-- ==== Sys2Proof/Machine/Path.lean ====
section
/-! DEFINITION. The Path Unit and the downstream arbiter (spec/01_the_memory_path.md): taking, decisions, snapshots,
pieces, notices, grants, answers and responses. -/

namespace Sys2Proof.Machine

/-! ### Beats of a transfer -/

/-- The direction of a transfer. -/
def isWriteTransfer (t : Transfer) : Bool :=
  match t.op with
  | .read _ => false
  | .write _ => true

/-- The beats a write carries; a read carries none. -/
def writeBeats (t : Transfer) : List WriteBeat :=
  match t.op with
  | .read _ => []
  | .write bs => bs

/-- A beat with its word: what a write asks of the word's owner. -/
abbrev Touch := WordRef × WriteBeat

/-- The beats of a write with their words. -/
def State.touches (s : State) (t : Transfer) : List Touch := (s.refsOf t).zip (writeBeats t)

/-- Every byte of the beat is enabled. -/
def WriteBeat.full (b : WriteBeat) : Bool := b.enables == 15#4

/-- The data that a full beat writes to a word in this transfer, if one does. -/
def fullWrite (ts : List Touch) (r : WordRef) : Option Word :=
  ((ts.find? fun x => x.1 == r && WriteBeat.full x.2)).map fun x => x.2.data

/-! ### Owner decisions (R6, R7, R9) -/

/-- The mode a mode word names (R62). -/
def modeOf (w : Word) : Option Mode := [Mode.setup, .run, .listen, .mirror, .quiet].find? fun m => m.code == w.toNat

/-- The codes of a request word (Table 11-11). -/
def sendCode : Word := 1
def answerCode : Word := 2
def abortCode : Word := 3

/-- A slot request is accepted (R70 to R72). -/
def State.acceptsRequest (s : State) (l : LinkId) (i : SlotId) (w : Word) : Bool :=
  if w = sendCode ∨ w = answerCode then (s.slot l i).state.free && (s.link l).mode != Mode.setup else w == abortCode

/-- The owner of a trigger word accepts a full write (R6). -/
def State.acceptsTrigger (s : State) (r : WordRef) (w : Word) : Bool :=
  match r with
  | .planSequence => true
  | .mode l => (modeOf w).any fun m => (s.link l).acceptsMode m
  | .abortAll _ => w == 1
  | .request l i => s.acceptsRequest l i w
  | .marker g e => w == 0 && (s.ring g).mayRelease e
  | .plain | .planStatus | .planInForce | .linkState _ _ | .slotState _ _ _ | .host _ _ _ | .entryBody _ _
  | .echo _ _ _ | .live _ _ | .command _ _ | .presented _ _ => false

/-- The owner of a guarded word admits a write (R74, R100). -/
def State.admits (s : State) (r : WordRef) : Bool :=
  match r with
  | .host l i _ => !(s.slot l i).state.owned
  | .entryBody g e => (s.ring g).cond e != .reserved
  | _ => false

/-- The command that a transfer presents to a channel, if it does (R7, R124): all four words, each in a full beat. -/
def presentedCommand (ts : List Touch) (c : ChanId) : Option DriveCommand :=
  match fullWrite ts (.command c 0), fullWrite ts (.command c 1), fullWrite ts (.command c 2),
    fullWrite ts (.command c 3) with
  | some w0, some w1, some _, some _ => some (blockCommand w0 w1)
  | _, _, _, _ => none

/-- The Drive Controller accepts the block of a channel (R124). -/
def State.acceptsBlock (s : State) (ts : List Touch) (c : ChanId) : Bool :=
  (presentedCommand ts c).any fun d => (s.judge c .zone d).isNone

/-! ### Dispositions (Table 1-3) -/

/-- The disposition of a write beat with a byte enabled. -/
def State.writeDisposition (s : State) (ts : List Touch) (x : Touch) : Disposition :=
  match x.1.wordClass with
  | .plain => .pass
  | .trigger => if WriteBeat.full x.2 && s.acceptsTrigger x.1 x.2.data then .passTrigger else .withhold
  | .guarded => if s.admits x.1 then .pass else .withhold
  | .substituted => .withhold
  | .commandBlock =>
    match x.1 with
    | .command c _ => if s.acceptsBlock ts c then .passTrigger else .withhold
    | _ => .withhold

/-- The disposition of a write beat (R5): one with no byte enabled passes in every class. -/
def State.beatDisposition (s : State) (ts : List Touch) (x : Touch) : Disposition :=
  if x.2.enables = 0 then .pass else s.writeDisposition ts x

/-- The disposition of a read beat (Table 1-3). -/
def readDisposition (r : WordRef) : Disposition :=
  if r.wordClass = .substituted then .substitute else .pass

/-- The dispositions of a transfer, in beat order (R5). -/
def State.dispositions (s : State) (t : Transfer) : List Disposition :=
  match t.op with
  | .read _ => (s.refsOf t).map readDisposition
  | .write _ => (s.touches t).map (s.beatDisposition (s.touches t))

/-! ### Effects of accepted triggers (R9) -/

/-- The Tag that a transfer writes whole into a slot's Tag field (R71): its word's bytes 2 and 3 are enabled. -/
def writtenTag (ts : List Touch) (l : LinkId) (i : SlotId) : Option Tag :=
  (ts.find? fun x => x.1 == .host l i 3 && x.2.enables &&& 12#4 == 12#4).map fun x => x.2.data.extractLsb' 16 16

/-- A sequence trigger and its notice (R27). -/
def State.sequenceTrigger (s : State) (value : Word) : State × List Notice :=
  (s.modLoader fun p => p.trigger value, [.plan s.loader.loadSerial])

/-- An accepted ANSWER (R71). -/
def State.answerRequest (s : State) (ts : List Touch) (l : LinkId) (i : SlotId) : State × List Notice :=
  match writtenTag ts l i with
  | some g => (s.armNow l i g, [])
  | none => (s.requestFetch l i .answer, s.fetchNotice l i)

/-- An accepted slot request (R70 to R72). -/
def State.slotRequest (s : State) (ts : List Touch) (l : LinkId) (i : SlotId) (w : Word) : State × List Notice :=
  if w = sendCode then (s.requestFetch l i .send, s.fetchNotice l i)
  else if w = answerCode then s.answerRequest ts l i
  else (s.abortSlot l i, [])

/-- The effect of an accepted trigger, and its notices. -/
def State.triggerEffect (s : State) (ts : List Touch) (r : WordRef) (w : Word) : State × List Notice :=
  match r with
  | .planSequence => s.sequenceTrigger w
  | .mode l =>
    match modeOf w with
    | none => (s, [])
    | some m => (s.requestMode l m, [])
  | .abortAll l => (s.abortSends l, [])
  | .request l i => s.slotRequest ts l i w
  | .marker g e => (s, s.releaseNotice g e)
  | .plain | .planStatus | .planInForce | .linkState _ _ | .slotState _ _ _ | .host _ _ _ | .entryBody _ _
  | .echo _ _ _ | .live _ _ | .command _ _ | .presented _ _ => (s, [])

/-- The first word of a channel's block that a transfer writes at least one byte of. -/
def firstTouched (ts : List Touch) (c : ChanId) : Option WordRef :=
  (ts.find? fun x =>
    x.2.enables != 0 &&
      match x.1 with
      | .command d _ => d == c
      | _ => false).map (·.1)

/-- What a transfer does to the channel whose block it touches (R124, R127): the command applied or refused as it was
judged, or BAD_WRITE recorded once. -/
def State.blockEffect (s : State) (judged : State) (ts : List Touch) (c : ChanId) : State :=
  match presentedCommand ts c with
  | none => s.refuse c .zone .badWrite 0
  | some d =>
    match judged.judge c .zone d with
    | some r => s.refuse c .zone r d.code
    | none => s.applyCommand c .zone d

/-- The effect of one beat of a write, judged against the state before the transfer. -/
def State.beatEffect (judged : State) (ts : List Touch) (acc : State × List Notice) (x : Touch) :
    State × List Notice :=
  match x.1 with
  | .command c _ =>
    if x.2.enables ≠ 0 ∧ firstTouched ts c = some x.1 then (acc.1.blockEffect judged ts c, acc.2) else acc
  | r =>
    if judged.beatDisposition ts x = .passTrigger then
      let e := acc.1.triggerEffect ts r x.2.data
      (e.1, acc.2 ++ e.2)
    else acc

/-- The effects of a write in beat order, with its notices (R9, R10). -/
def State.writeEffects (s : State) (ts : List Touch) : State × List Notice := ts.foldl (s.beatEffect ts) (s, [])

/-! ### Snapshot and read-side actions (R11, R12) -/

/-- The snapshot of a read: one place a beat, filled for the substituted ones (R11). -/
def State.snapshotOf (s : State) (t : Transfer) : List (Option Word) :=
  match t.op with
  | .read _ => (s.refsOf t).map s.present
  | .write _ => []

/-- The LIVE words of the ACTIVE view that a read covers (R164). -/
def liveCovered (rs : List WordRef) : List Nat :=
  rs.filterMap fun r =>
    match r with
    | .live .active w => some w
    | _ => none

/-- The poll entries of the ACTIVE ECHO window that a read covers, in increasing order (R108). -/
def echoCovered (rs : List WordRef) : List PollId :=
  (List.finRange 32).filter fun p =>
    rs.any fun r =>
      match r with
      | .echo .active q _ => q == p
      | _ => false

/-- The read-side actions of a read (R12). -/
def State.readActions (s : State) (rs : List WordRef) : State := (s.takeWords (liveCovered rs)).latentFetch (echoCovered rs)

/-! ### The withheld-write capture (R16) -/

/-- The lowest-numbered withheld beat. -/
def firstWithheld (ds : List Disposition) : Option Nat := ds.findIdx? fun d => d == .withhold

/-- The withheld-write capture of a transfer (R16). -/
def State.captureWithheld (s : State) (t : Transfer) (ds : List Disposition) : State :=
  match firstWithheld ds with
  | none => s
  | some k =>
    ((s.bump .withheld).modStatus fun u => { u with lastWithheld := beatAddr t k }).raise .withheld

/-! ### Pieces (R13) -/

/-- The beat is bound for memory (R13). -/
def Disposition.passes (d : Disposition) : Bool := d == .pass || d == .passTrigger

/-- The longest runs of beats bound for memory, as first beat and count, from beat `k` on with a run of `n` beats
open before it (R13). -/
def passRuns (k n : Nat) (ds : List Disposition) : List (Nat × Nat) :=
  match ds with
  | [] => if n = 0 then [] else [(k - n, n)]
  | d :: ds =>
    if d.passes then passRuns (k + 1) (n + 1) ds
    else if n = 0 then passRuns (k + 1) 0 ds
    else (k - n, n) :: passRuns (k + 1) 0 ds

/-- The pieces of a transfer (R13). -/
def piecesOf (t : Transfer) (ds : List Disposition) : List Piece :=
  (passRuns 0 0 ds).map fun r => ⟨r.1, r.2, ((writeBeats t).drop r.1).take r.2, .unissued, .okay, []⟩

/-! ### Order entries (R2, R3, R10, R15) -/

/-- The states of an order entry (Table 1-2). -/
inductive EntryState where
  | pending | outstanding | ready
  deriving DecidableEq, Repr

/-- The state of an entry (Table 1-2). -/
def OrderEntry.state (e : OrderEntry) : EntryState :=
  if e.pieces.any fun p => p.state == .unissued then .pending
  else if e.pieces.any fun p => p.state == .issued then .outstanding
  else .ready

/-- The entry is READY. -/
def OrderEntry.ready (e : OrderEntry) : Bool := e.state == .ready

/-- Whether any beat of the transfer is withheld (Table 1-1). -/
def OrderEntry.withheld (e : OrderEntry) : Bool := e.dispositions.contains .withhold

/-- The response code (R15). -/
def OrderEntry.code (e : OrderEntry) : RespCode :=
  if e.pieces.any fun p => p.code == .memerr then .memerr
  else if e.isWrite && e.withheld then .denied
  else .okay

/-- The value of beat `k` of a read (R3): its snapshot, or what memory answered. -/
def OrderEntry.beatValue (e : OrderEntry) (k : Nat) : Word :=
  match e.snapshot.getD k none with
  | some w => w
  | none =>
    match e.pieces.find? fun p => p.first ≤ k && k < p.first + p.count with
    | none => 0
    | some p => p.answer.getD (k - p.first) 0

/-- The response of an entry (R3). -/
def OrderEntry.response (e : OrderEntry) : Response :=
  ⟨e.id, e.code, if e.isWrite then [] else (List.range e.beatCount).map e.beatValue⟩

/-- The entry of a taken transfer (Table 1-1). -/
def newEntry (t : Transfer) (ds : List Disposition) (snap : List (Option Word)) (ns : List Notice) : OrderEntry where
  id := t.id
  isWrite := isWriteTransfer t
  start := t.start
  beatCount := t.beatCount
  dispositions := ds
  snapshot := snap
  pieces := piecesOf t ds
  notices := ns

/-! ### Settling (R10) -/

/-- A notice is delivered to its owner. -/
def State.deliver (s : State) (n : Notice) : State :=
  match n with
  | .plan serial => s.planNoticed serial
  | .fetch l i fetch => s.fetchNoticed l i fetch
  | .release r e => s.releaseNoticed r e

/-- The settled entries: those from the head on that are READY (R10). -/
def Path.settled (p : Path) : List OrderEntry := p.orderList.takeWhile OrderEntry.ready

/-- The path with the notices of its settled entries taken out. -/
def Path.clearSettled (p : Path) : Path :=
  { p with
    orderList := (p.settled.map fun e => { e with notices := [] }) ++ p.orderList.dropWhile OrderEntry.ready }

/-- The notices of the settled entries are delivered, in list order and in beat order (R10). -/
def State.settle (s : State) : State :=
  (s.path.settled.flatMap (·.notices)).foldl State.deliver (s.modPath Path.clearSettled)

/-! ### Taking (R1) -/

/-- The effects of a transfer at its taking, with its notices: a write's triggers, or a read's read-side actions. -/
def State.takeEffects (s : State) (t : Transfer) : State × List Notice :=
  match t.op with
  | .read _ => (s.readActions (s.refsOf t), [])
  | .write _ => s.writeEffects (s.touches t)

/-- A transfer is taken (R1): every decision and the snapshot are those of the state before it. -/
def State.taking (s : State) (t : Transfer) : State :=
  let ds := s.dispositions t
  let e := s.takeEffects t
  ((e.1.captureWithheld t ds).modPath fun p =>
    { p with orderList := p.orderList ++ [newEntry t ds (s.snapshotOf t) e.2] }).settle

/-- The order list holds fewer than 16 entries (R1). -/
def State.hasRoom (s : State) : Bool := s.path.orderList.length < 16

/-- The transfer on the port is taken if the list has room (R1). -/
def State.takeNext (s : State) : State :=
  match s.path.port with
  | [] => s
  | t :: ts => if s.hasRoom then ((s.modPath fun p => { p with port := ts }).taking t) else s

/-- At most `n` transfers on the port are taken, while the list has room. -/
def State.takeUpTo (n : Nat) (s : State) : State :=
  match n with
  | 0 => s
  | n + 1 => State.takeUpTo n s.takeNext

/-- A transfer is presented on the upstream port: it waits behind those presented before it (log 6), and while RESET_N is
asserted none is taken (R22). -/
def State.presentTransfer (s : State) (t : Transfer) : State :=
  let u := s.modPath fun p => { p with port := p.port ++ [t] }
  if s.inReset then u else u.takeNext.commit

Exercise prompt:
The stretch of entries above that starts with the line containing "def echoCovered (rs" and goes on through the line containing "memory (R13). -/" is to be transcribed exactly, and no other line is to be transcribed.

Exercise answer:
def echoCovered (rs : List WordRef) : List PollId :=
  (List.finRange 32).filter fun p =>
    rs.any fun r =>
      match r with
      | .echo .active q _ => q == p
      | _ => false

/-- The read-side actions of a read (R12). -/
def State.readActions (s : State) (rs : List WordRef) : State := (s.takeWords (liveCovered rs)).latentFetch (echoCovered rs)

/-! ### The withheld-write capture (R16) -/

/-- The lowest-numbered withheld beat. -/
def firstWithheld (ds : List Disposition) : Option Nat := ds.findIdx? fun d => d == .withhold

/-- The withheld-write capture of a transfer (R16). -/
def State.captureWithheld (s : State) (t : Transfer) (ds : List Disposition) : State :=
  match firstWithheld ds with
  | none => s
  | some k =>
    ((s.bump .withheld).modStatus fun u => { u with lastWithheld := beatAddr t k }).raise .withheld

/-! ### Pieces (R13) -/

/-- The beat is bound for memory (R13). -/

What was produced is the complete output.